Under the ADA, Deily must establish that he is qualified to do his job, and if accommodation is required, he must also show that an effective accommodation is available that would enable him to do the job. See Walton v. Mental Health Ass’n of Southeastern Pennsylvania, 168 F.3d 661, 670 (3d Cir.1999). Because there is no reasonable accommodation that would permit Deily to perform the essential functions of his job at Waste Management, i.e., return to work, he is not a qualified person with a disability as contemplated by the ADA. See Gaul v. Lucent Techs., Inc., 134 F.3d 576, 580 (3d Cir. 1998) (stating that plaintiff under ADA must show he is “otherwise qualified to perform the essential functions of the job”). 2 Therefore, Waste Management was not obliged to participate in the interactive process of accommodation required by the ADA. See Shapiro v. Township of Lakewood, 292 F.3d 356, 360 (3d Cir.2002) (noting that employee alleging failure to engage in good-faith “interactive process” must show he is capable of performing essential functions of job with or without reasonable accommodation). The order of the District Court granting summary judgment for Waste Management on Deity's ADA claim will be affirmed.

To make out a prima facie case under § 510 of ERISA, 29 U.S.C. § 1140, Deily must show “(1) prohibited employer conduct (2) taken for the purpose of interfering (3) with the attainment of any right to which the employee may become entitled.” Hendricks v. Edgewater Steel Co., 898 F.2d 385, 389 (3d Cir.1990) (quoting Gavalik v. Continental Can Co., 812 F.2d 834, 852 (3d Cir.1987)). Waste Management terminated Deily according to the express terms of its medical leave of absence policy and the FMLA document in which Deily acknowledged Waste Management’s prerogative to fire him after one year of absence from work. Thus, Waste *608 Management did not terminate Deily with the specific intent of interfering with the attainment of his pension benefits. See Gavalik, 812 F.2d at 852 (3d Cir.1987) (plaintiff must establish specific intent of employer to interfere with attainment of pension benefits). The order of the District Court granting Waste Management’s motion for summary judgment on Deily’s ERISA claim will be affirmed.

Under Pennsylvania law, an at-will employee may not be discharged in retaliation for filing a workers’ compensation claim. See Shick v. Shirley Lumber, 552 Pa. 590, 716 A.2d 1231, 1236-1237 (Pa. 1998). Because the Pennsylvania Supreme Court has not yet set forth the elements of a prima facie case of retaliatory discharge, the District Court applied the analysis followed in claims of retaliatory discharge under Title VII of the Civil Rights Act of 1964, 42 U.S.C. § 2000e-3(a).
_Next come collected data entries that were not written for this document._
/-- The value of the gradient buffer at a position: kept from an earlier read, or in memory (R352). -/
def Channel.gradAt (h : Channel) (w : Weight) (q : Nat) : Nat :=
  match mget none (w.grad.posAddr q) h.coll.kept with
  | some v => v
  | none => h.nat (w.grad.posAddr q) 6

/-- READ_CLEAR of every group that holds a position of a bucket: the values of other positions are kept for later buckets, and
each value becomes +0 (R352, Table 8.6). -/
def Channel.readBuffer (h : Channel) (w : Weight) (p : Plan) (k : Bucket) : Channel :=
  let mine := (List.range k.count).map (fun i => k.start + i)
  let n := w.grad.rowLen
  let groupOf := fun (q : Nat) => (q / n, q % n / 10)
  let later := fun (q : Nat) => p.buckets.any (fun x => x.weight == k.weight && x.start != k.start
    && decide (x.start ≤ q) && decide (q < x.start + x.count))
  let h := mine.foldl (fun (h : Channel) q => { h with coll := { h.coll with kept := mset none (w.grad.posAddr q) none h.coll.kept } }) h
  let groups := mine.foldl (fun l q => if l.head? = some (groupOf q) then l else groupOf q :: l) []
  groups.foldl (fun (h : Channel) gq =>
    (List.range 10).foldl (fun (h : Channel) i =>
      let e := 10 * gq.2 + i
      if n ≤ e then h
      else
        let q := gq.1 * n + e
        let a := w.grad.posAddr q
        let v := h.nat a 6
        let keep := later q && v != 0 && !(decide (k.start ≤ q) && decide (q < k.start + k.count))
        let h := if keep then { h with coll := { h.coll with kept := mset none a (some v) h.coll.kept } } else h
        h.writeNat a 6 0) h) h

/-- The bytes of unit `u` of a bucket converted from gradient values (R98, R261, R352, R357). -/
def State.convertUnit (s : State) (c : Chan) (g : Group) (w : Weight) (step b u : Nat) (vals : List (Nat × Nat)) : List Byte :=
  let keys : DrawKeys := ⟨s.ent (kEng c 0x11), step, w.grad.tensorId, 4096⟩
  let vs := vals.map (fun q => Fp.decode ka48 q.2)
  if g.features.testBit 0 then
    let draws := vals.map (fun q => keys.at (w.grad.index (q.1 / w.grad.rowLen) (q.1 % w.grad.rowLen)))
    (toKp32 (.stochastic draws) vs).bytes (bucketTag b u)
  else f32Bytes (vs.map (fun v => v.round fp32 .nearest)) (bucketTag b u)

/-- Groups of up to `n` of a list. -/
def chunks {α : Type} (n : Nat) : Nat → List α → List (List α)
  | 0, _ => []
  | k + 1, l => if l.isEmpty then [] else l.take n :: chunks n k (l.drop n)

/-- Sends the units of the channel's own contribution to the combiner, up to four a packet (R352). -/
def State.sendPartials (s : State) (c : Chan) (g : Group) (dest step b : Nat) (units : List (List Byte)) : State :=
  let l := chunks 4 (units.length + 1) units
  l.zipIdx.foldl (fun s q =>
    s.sendUnits c g dest 0x02 1 b step (bucketTag b (4 * q.2)) (decide (q.2 + 1 = l.length)) (q.1.flatMap id)) s

/-- The buffer of a weight is wholly read once every bucket that names it has been converted; values that no bucket covers are
discarded (R250, R352). -/
def State.settleWeight (s : State) (c : Chan) (p : Plan) (step weight : Nat) : State :=
  let h := s.chan c
  let left := (List.range p.buckets.length).any (fun b =>
    (p.bucket b).weight == weight && !(h.coll.run p.group step b).converted)
  if left then s
  else match h.weight weight with
    | none => s
    | some w =>
      let s := s.onChan c (fun h => h.clearBuffer w.grad)
      let inside := fun (a : Nat) => decide (w.grad.data ≤ a) && decide (a < w.grad.data + w.grad.extent)
      let s := s.onColl c (fun k => { k with kept := k.kept.filter (fun e => !inside e.1) })
      s.onWeight c weight (fun w => { w with handed := none })

/-- The conversion of one bucket and its contribution (R352). -/
def State.convertBucket (s : State) (c : Chan) (g : Group) (p : Plan) (w : Weight) (step b : Nat) : State :=
  let k := p.bucket b
  let h := s.chan c
  let units := (List.range (g.units k)).map (fun u =>
    s.convertUnit c g w step b u ((g.positions k u).map (fun q => (q, h.gradAt w q))))
  let s := s.onChan c (fun h => h.readBuffer w p k)
  let s := s.bumpBy c (kUpd c 0x20) units.length
  let s := s.onRun c g.id step b (fun r => { r with converted := true })
  let dest := g.combiner b k g.block
  let s := if dest = g.rank then
      units.zipIdx.foldl (fun s q => s.arriveUnit c g p step b q.2 g.rank q.1) s
    else s.sendPartials c g (g.address dest) step b units
  (s.settleWeight c p step k.weight).advance c

/-- BUCKET_CONVERT (R350 to R352). -/
def execBucketConvert (c : Chan) (group bucket : Nat) (s : State) : Host.Outcome State Fault Refusal :=
  .next (let h := s.chan c
    match h.comm group, h.coll.plan group with
    | some g, some p =>
      (match h.weight (p.bucket bucket).weight with
        | none => s
        | some w => (match w.handed with
          | none => s
          | some step =>
            let before := (List.range bucket).any (fun i =>
              (p.bucket i).weight == w.id && !(h.coll.run group step i).converted)
            if !h.issues || p.buckets.length ≤ bucket || g.state != .active || before
                || (h.coll.run group step bucket).converted || !h.gateOpen p step bucket then s
            else if g.combiner bucket (p.bucket bucket) g.block = g.rank then
              (match s.claimSlot c group step bucket with
                | some s => s.convertBucket c g p w step bucket
                | none => s)
            else s.convertBucket c g p w step bucket))
    | _, _ => s)

/-! ### PARTIAL and PARAM packets (R349, R351, R364, R372) -/

/-- Traffic of a step that the channel no longer takes: its commit is sealed or made (Table 12.11). Log entry 82. -/
def Channel.lateStep (h : Channel) (step : Nat) : Bool :=
  (h.coll.phaseStep == step && decide (2 ≤ h.coll.phase) && decide (h.coll.phase ≤ 4))
    || (h.training.recordSinceSeed && decide (step ≤ h.lastStep))

/-- Whether every unit of a PARTIAL names itself as the packet's TAG does (R349). -/
def Group.tagsAgree (g : Group) (k : Packet) : Bool :=
  (List.range (k.data.length / 128)).all (fun i =>
    g.unitTag ((k.data.drop (128 * i)).take 128) == k.tag.toNat % 2 ^ 24 + i)

/-- A PARTIAL that finds no free slot waits in its receive buffer, its tickets withheld (R351). Log entry 82. -/
def State.holdPartial (s : State) (c : Chan) (k : Packet) : State :=
  let src := ((s.chan c).net.inbox.find? (fun e => e.2 == k)).bind (·.1)
  let s := s.onNet c (fun n => { n with inbox := n.inbox.erase (src, k) })
  if (s.chan c).coll.waitPartial.any (fun e => e.2 == k) then s.giveBack c src k
  else (s.onColl c (fun q => { q with waitPartial := q.waitPartial ++ [(src, k)] })).bump c (kUpd c 0x24)

/-- A PARTIAL packet arrives (R349, R351, R353). -/
def State.partialArrives (s : State) (c : Chan) (k : Packet) : State :=
  let h := s.chan c
  match h.comm k.group, h.coll.plan k.group with
  | some g, some p =>
    let step := liftStep h.nearStep k.step
    let b := k.segment % 16384
    let late := h.lateStep step
    if k.e2e == k.crc && !g.tagsAgree k then (s.takeInbox c k).bump c (kLink c 0xD2)
    else if !late && k.e2e == k.crc && (s.claimSlot c g.id step b).isNone then s.holdPartial c k
    else
      let r := s.receive c k false
      if !r.2 then r.1
      else if late then r.1.bump c (kUpd c 0x26)
      else match r.1.claimSlot c g.id step b, g.childOf k.source with
        | some s, some child =>
          let first := k.tag.toNat % 1024
          let s := (List.range (k.data.length / 128)).foldl (fun s i =>
            s.arriveUnit c g p step b (first + i) child ((k.data.drop (128 * i)).take 128)) s
          s.advance c
        | _, _ => r.1
  | _, _ => (s.receive c k false).1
Deily v. Waste Management of Allentown, No. CIV. A. 00-1100, 2000 WL 33358062, at *5-6 (E.D.Pa.2000); see also Landmesser v. United Air Lines, Inc., 102 F.Supp.2d 273, 277-78 (E.D.Pa.2000) (recognizing that the Pennsylvania Supreme Court has not defined elements of prima facie case of retaliation); Alderfer v. Nibco Inc., No. CIV. A. 98-6654, 1999 WL 956375, at *6 (E.D.Pa.1999) (recognizing that Pennsylvania courts “have not set forth a model of proof’ with which to evaluate Shick claims).
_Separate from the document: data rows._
-- ==== Sys2Proof/Certificates/Slice0/Obligations.lean ====
section
/-!
DEFINITION. The statements about this model, one definition for each row of OBLIGATIONS.json.
-/

set_option linter.all false

open Sys2Proof Sys2Proof.Machine

/-- A step runs the command at the front of the queue. For every command i, queue rest l and state s: the step at s with i in
front of l is exec of i at s with the queue l. The queue is the block's form (log entry 1), no rule of the spec. Derived from
20_electrical_and_mechanical.md, 14_host_interface.md. -/
def Obligations.StepRunsFrontCommand : Prop :=
  ∀ (i : Instr) (l : List Instr) (s : State),
    step { s with pending := i :: l } = exec i { s with pending := l }

/-- On an empty queue a step lets 10 ns pass (the model's choice, log entry 1). With an empty queue the step answers the state
one tick later. The timebase of the port complex advances by one while the module is on, that of each channel that is up
advances by one, and no other clock field changes; an unpowered module does not change. That an empty queue ticks is a DESIGN
CHOICE, log entry 1; that a timebase advances by one at each edge is R55. Derived from 02_self_timed_logic.md. -/
def Obligations.EmptyQueueTicks : Prop :=
  ∀ s : State, s.pending = [] →
    step s = .next s.tick ∧ (s.module.on = false → s.tick = s) ∧
    (s.module.on = true →
      s.tick.module.clock = { s.module.clock with timebase := s.module.clock.timebase + 1 } ∧
      ∀ c : Chan, (s.tick.chan c).clock =
        (if (s.chan c).up then { (s.chan c).clock with timebase := (s.chan c).clock.timebase + 1 } else (s.chan c).clock))

/-- What reset leaves. At reset the module is off and its port complex has not started; every channel is in P4 with target P4,
not safe, not ready, with no supply to its cartridges; its contexts, layer table, weight table, stash, fold table, plans,
groups, replica and program are empty; every entry of the object dictionary is at its default and no command waits. The
queue, the drawn counter and the trace are the model's own (log entries 1, 5, 8). Derived from 19_reset_and_self_test.md,
01_module_and_channels.md, 13_safety_net.md. -/
def Obligations.ResetState : Prop :=
  State.reset.pending = [] ∧ State.reset.od = [] ∧ State.reset.module.on = false ∧ State.reset.module.alive = false ∧
    State.reset.module.sessions = [] ∧ State.reset.module.endpoint.linkUp = false ∧
    ∀ c : Chan,
      (State.reset.chan c).power.state = .p4 ∧ (State.reset.chan c).power.target = .p4 ∧
      (State.reset.chan c).power.inTransition = false ∧ (State.reset.chan c).power.safeCause = 0 ∧
      (State.reset.chan c).power.ready = false ∧ (State.reset.chan c).power.cartSupply = false ∧
      (State.reset.chan c).host.contexts = [] ∧ (State.reset.chan c).host.events.control = 0 ∧
      (State.reset.chan c).jobs = [] ∧
      (State.reset.chan c).training.weights = [] ∧ (State.reset.chan c).training.program = none ∧
      (State.reset.chan c).training.stash = [] ∧ (State.reset.chan c).training.watches = [] ∧
      (State.reset.chan c).arrays.layers = [] ∧ (State.reset.chan c).arrays.folds = [] ∧
      (State.reset.chan c).coll.plans = [] ∧ (State.reset.chan c).groups = [] ∧
      (State.reset.chan c).safety.replica = none ∧ (State.reset.chan c).clock.status = TbStatus.reset ∧
      (State.reset.chan c).audit.records = []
We review the District Court’s prediction of state law under a plenary standard. See Compagnie des Bauxites de Guinee v. Ins. Co. of N. Am., 724 F.2d 369, 371 (3d Cir.1990). We may examine: (1) decisions of the Pennsylvania Supreme Court in related areas of the law; (2) the “decisional law” of Pennsylvania intermediate courts; (3) federal appeals and district court cases interpreting state law; and (4) decisions from other jurisdictions regarding the same issue of law. Wiley v. State Farm Fire & Cas. Co., 995 F.2d 457, 459-60 (3d Cir.1993) (citation omitted).